▶ _Source data_
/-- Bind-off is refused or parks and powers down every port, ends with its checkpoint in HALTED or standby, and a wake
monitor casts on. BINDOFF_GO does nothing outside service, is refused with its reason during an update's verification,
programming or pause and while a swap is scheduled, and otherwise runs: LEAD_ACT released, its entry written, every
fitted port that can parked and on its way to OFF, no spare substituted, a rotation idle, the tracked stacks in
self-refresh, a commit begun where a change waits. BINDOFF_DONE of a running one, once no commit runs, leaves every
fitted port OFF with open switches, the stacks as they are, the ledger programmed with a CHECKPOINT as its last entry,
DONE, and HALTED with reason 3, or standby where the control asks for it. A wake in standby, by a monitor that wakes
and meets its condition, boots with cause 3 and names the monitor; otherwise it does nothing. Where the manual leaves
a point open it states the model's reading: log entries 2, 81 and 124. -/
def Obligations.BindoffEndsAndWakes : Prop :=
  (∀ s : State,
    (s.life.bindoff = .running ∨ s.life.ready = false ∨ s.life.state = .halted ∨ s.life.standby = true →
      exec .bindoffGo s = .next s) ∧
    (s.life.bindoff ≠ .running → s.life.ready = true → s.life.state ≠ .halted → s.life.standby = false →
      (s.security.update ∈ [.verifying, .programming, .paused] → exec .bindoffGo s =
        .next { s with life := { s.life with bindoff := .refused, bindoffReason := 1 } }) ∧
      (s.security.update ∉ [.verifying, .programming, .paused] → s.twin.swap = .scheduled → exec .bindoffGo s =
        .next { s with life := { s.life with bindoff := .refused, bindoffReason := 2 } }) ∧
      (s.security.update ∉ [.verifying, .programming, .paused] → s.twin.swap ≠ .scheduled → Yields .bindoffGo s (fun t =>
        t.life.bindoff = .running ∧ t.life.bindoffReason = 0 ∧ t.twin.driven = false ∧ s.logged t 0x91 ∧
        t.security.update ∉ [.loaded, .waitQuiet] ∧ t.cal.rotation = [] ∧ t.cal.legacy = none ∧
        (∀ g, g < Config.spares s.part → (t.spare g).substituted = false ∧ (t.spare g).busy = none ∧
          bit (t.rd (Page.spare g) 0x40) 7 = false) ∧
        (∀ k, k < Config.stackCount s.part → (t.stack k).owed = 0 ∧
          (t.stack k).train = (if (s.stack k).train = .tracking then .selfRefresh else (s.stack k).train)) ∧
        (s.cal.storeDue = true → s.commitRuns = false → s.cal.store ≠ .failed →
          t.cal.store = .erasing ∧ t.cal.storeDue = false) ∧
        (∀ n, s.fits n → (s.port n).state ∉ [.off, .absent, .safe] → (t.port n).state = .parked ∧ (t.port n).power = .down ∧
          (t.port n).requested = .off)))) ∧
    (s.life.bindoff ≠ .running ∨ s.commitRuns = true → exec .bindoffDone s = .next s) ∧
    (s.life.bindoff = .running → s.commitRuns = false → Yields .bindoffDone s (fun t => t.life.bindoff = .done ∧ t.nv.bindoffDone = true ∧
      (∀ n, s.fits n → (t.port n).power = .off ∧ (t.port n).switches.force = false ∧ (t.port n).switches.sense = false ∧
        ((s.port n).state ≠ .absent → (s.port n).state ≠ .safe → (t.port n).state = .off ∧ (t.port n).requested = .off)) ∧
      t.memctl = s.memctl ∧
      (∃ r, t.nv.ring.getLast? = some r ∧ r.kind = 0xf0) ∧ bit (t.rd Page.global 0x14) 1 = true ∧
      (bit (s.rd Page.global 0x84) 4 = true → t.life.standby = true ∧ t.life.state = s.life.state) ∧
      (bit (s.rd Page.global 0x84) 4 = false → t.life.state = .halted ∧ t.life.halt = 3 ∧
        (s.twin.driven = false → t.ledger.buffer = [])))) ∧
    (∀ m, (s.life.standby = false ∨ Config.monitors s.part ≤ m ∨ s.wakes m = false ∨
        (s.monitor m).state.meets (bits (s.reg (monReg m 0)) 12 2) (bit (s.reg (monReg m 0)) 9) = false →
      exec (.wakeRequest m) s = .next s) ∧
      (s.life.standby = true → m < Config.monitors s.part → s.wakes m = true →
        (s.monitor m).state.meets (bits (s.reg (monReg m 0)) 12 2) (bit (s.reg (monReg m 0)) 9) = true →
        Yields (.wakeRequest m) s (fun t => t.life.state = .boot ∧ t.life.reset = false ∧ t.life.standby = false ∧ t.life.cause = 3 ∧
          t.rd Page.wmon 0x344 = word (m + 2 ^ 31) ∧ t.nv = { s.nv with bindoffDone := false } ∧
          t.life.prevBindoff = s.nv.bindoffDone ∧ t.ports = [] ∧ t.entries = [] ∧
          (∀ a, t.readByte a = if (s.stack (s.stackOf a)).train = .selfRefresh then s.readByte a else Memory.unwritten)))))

▶ _Task_
Set down no line except those from the one with "9) = true →" to the last line of the data, inclusive, each exactly as written.

▶ _Exercise output_
        (s.monitor m).state.meets (bits (s.reg (monReg m 0)) 12 2) (bit (s.reg (monReg m 0)) 9) = true →
        Yields (.wakeRequest m) s (fun t => t.life.state = .boot ∧ t.life.reset = false ∧ t.life.standby = false ∧ t.life.cause = 3 ∧
          t.rd Page.wmon 0x344 = word (m + 2 ^ 31) ∧ t.nv = { s.nv with bindoffDone := false } ∧
          t.life.prevBindoff = s.nv.bindoffDone ∧ t.ports = [] ∧ t.entries = [] ∧
          (∀ a, t.readByte a = if (s.stack (s.stackOf a)).train = .selfRefresh then s.readByte a else Memory.unwritten)))))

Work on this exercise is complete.